**WORK TO COMPLETE**. Take the line with "crc := 0xFF" and the rest of the lines after it, to the end of the entries, and restate them exactly.
[[ SOURCE MATERIAL open ]]
-- ==== Sys2Proof/Machine/State.lean ====
section
/-! DEFINITION. State of the CVCP (R20), the responses and inputs of its port (R82, R93), reset (R240), and the reasons a step
could stop, of which the spec gives none. -/

namespace Sys2Proof.Machine

/-- The response codes of R211. Codes 7 to 15 are never produced (U12) and have no constructor. -/
inductive ResultCode where
  | ok | mismatch | illegal | badlen | locked | nodata | ovf
  deriving DecidableEq, Repr

/-- The bits of `FAULT` (R41). A fault of the spec sets one of them and stops nothing (R212). -/
inductive FaultBit where
  | illegal | badlen | locked | nodata | ovf
  deriving DecidableEq, Repr

/-- The response to one command (R82). -/
structure Response where
  code : ResultCode
  data : Data
  deriving DecidableEq, Repr

/-- What the host can present to the block (R10, R93): the hardware reset, or one command word. -/
inductive Input where
  /-- Hardware reset, input `rst` (R240). -/
  | rst
  /-- `cmd_valid` with `cmd[15:0]` (R80). -/
  | cmd (w : CmdWord)
  deriving DecidableEq, Repr

/-- The reasons a step stops the machine. The spec has none: `step` is a total function (R10) and the faults of R211 are
response codes with sticky bits, after which the next command executes normally (R212). So no constructor, and nothing
raises a `Fault`: safe (log entry 9). -/
inductive Fault where
  deriving DecidableEq, Repr

/-- The reasons an instruction has no meaning. -/
inductive Refusal where
  /-- The arm of an instruction that is not modelled yet; raised by no arm of this model. Safe: the run stops. -/
  | notModelled (mnemonic : String)
  deriving DecidableEq, Repr

/-- The state of the block: the eighteen elements of R20, in the order and under the names of its table, and then three
fields of the model's own. -/
structure State where
  /-- `CRC`, the CRC accumulator (R23). -/
  crc : Byte
  /-- `CNT`, bytes accepted since the last initialisation of the CRC unit; 7 means overrun (R25). -/
  cnt : Fin 8
  /-- `STG[0..5]`, the bytes of the frame being received (R24). -/
  stg : Vector Byte 6
  /-- `FRM[0..6]`, the humidity RawFrame (R26). -/
  frm : Vector Byte 7
  /-- `RETRY` (R29). -/
  retry : Bool
  /-- `CAL[0..25]`, the CalibrationBlock (R30). -/
  cal : Vector Byte 26
  /-- `CALPTR` in 0..26, where the next `CAL.BYTE` goes (R31; log entry 5). -/
  calptr : Fin 27
  /-- `PSTG[0..5]`, the staging bytes of the pressure raw read (R33). -/
  pstg : Vector Byte 6
  /-- `PCNT`; 7 means overrun (R33). -/
  pcnt : Fin 8
  /-- `PFRM[0..5]`, the pressure RawFrame (R34). -/
  pfrm : Vector Byte 6
  /-- `PFRMVALID` (R35). -/
  pfrmValid : Bool
  /-- `CONVNEEDED` (R36). -/
  convNeeded : Bool
  /-- `PHASDATA` (R37). -/
  pHasData : Bool
  /-- `TFINE`, s32, as its two's-complement pattern (R38; log entry 5). -/
  tfine : BitVec 32
  /-- `TCOMP`, s32, as its two's-complement pattern (R38; log entry 5). -/
  tcomp : BitVec 32
  /-- `PCOMP`, u32 (R38). -/
  pcomp : BitVec 32
  /-- `PZERO` (R39). -/
  pzero : Bool
  /-- `FAULT`, bits 4 to 0 = OVF, NODATA, LOCKED, BADLEN, ILLEGAL (R41). -/
  fault : BitVec 5
  /-- The model's own: the OPEN parameter `CAL_UNSIGNED`, which R20 makes an argument of `step`; nothing writes it
  (log entry 1). -/
  calUnsigned : CalUnsigned
  /-- The model's own: what the host presents and the block has not taken yet, in order (R22; log entry 2). -/
  inputs : List Input
  /-- The model's own: the responses given so far, oldest first (R82; log entry 4). -/
  rsps : List Response
  deriving DecidableEq, Repr

/-- The block right after hardware reset (R20, R240), for a given `CAL_UNSIGNED`; no input pending, no response given. -/
def State.resetWith (cu : CalUnsigned) : State where
  crc := 0xFF
  cnt := 0
  stg := Vector.replicate 6 0
  frm := Vector.replicate 7 0
  retry := false
  cal := Vector.replicate 26 0
  calptr := 0
  pstg := Vector.replicate 6 0
  pcnt := 0
  pfrm := Vector.replicate 6 0
  pfrmValid := false
  convNeeded := false
  pHasData := false
  tfine := 0
  tcomp := 0
  pcomp := 0
  pzero := false
  fault := 0
  calUnsigned := cu
  inputs := []
  rsps := []

/-- The machine right after reset (R240), with the OPEN `CAL_UNSIGNED` left open (log entry 1). -/
def State.reset : State := State.resetWith Config.calUnsigned

end Sys2Proof.Machine
end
[[ SOURCE MATERIAL closed ]]
**ANSWER TO THE PROBLEM**.
  crc := 0xFF
  cnt := 0
  stg := Vector.replicate 6 0
  frm := Vector.replicate 7 0
  retry := false
  cal := Vector.replicate 26 0
  calptr := 0
  pstg := Vector.replicate 6 0
  pcnt := 0
  pfrm := Vector.replicate 6 0
  pfrmValid := false
  convNeeded := false
  pHasData := false
  tfine := 0
  tcomp := 0
  pcomp := 0
  pzero := false
  fault := 0
  calUnsigned := cu
  inputs := []
  rsps := []

/-- The machine right after reset (R240), with the OPEN `CAL_UNSIGNED` left open (log entry 1). -/
def State.reset : State := State.resetWith Config.calUnsigned

end Sys2Proof.Machine
end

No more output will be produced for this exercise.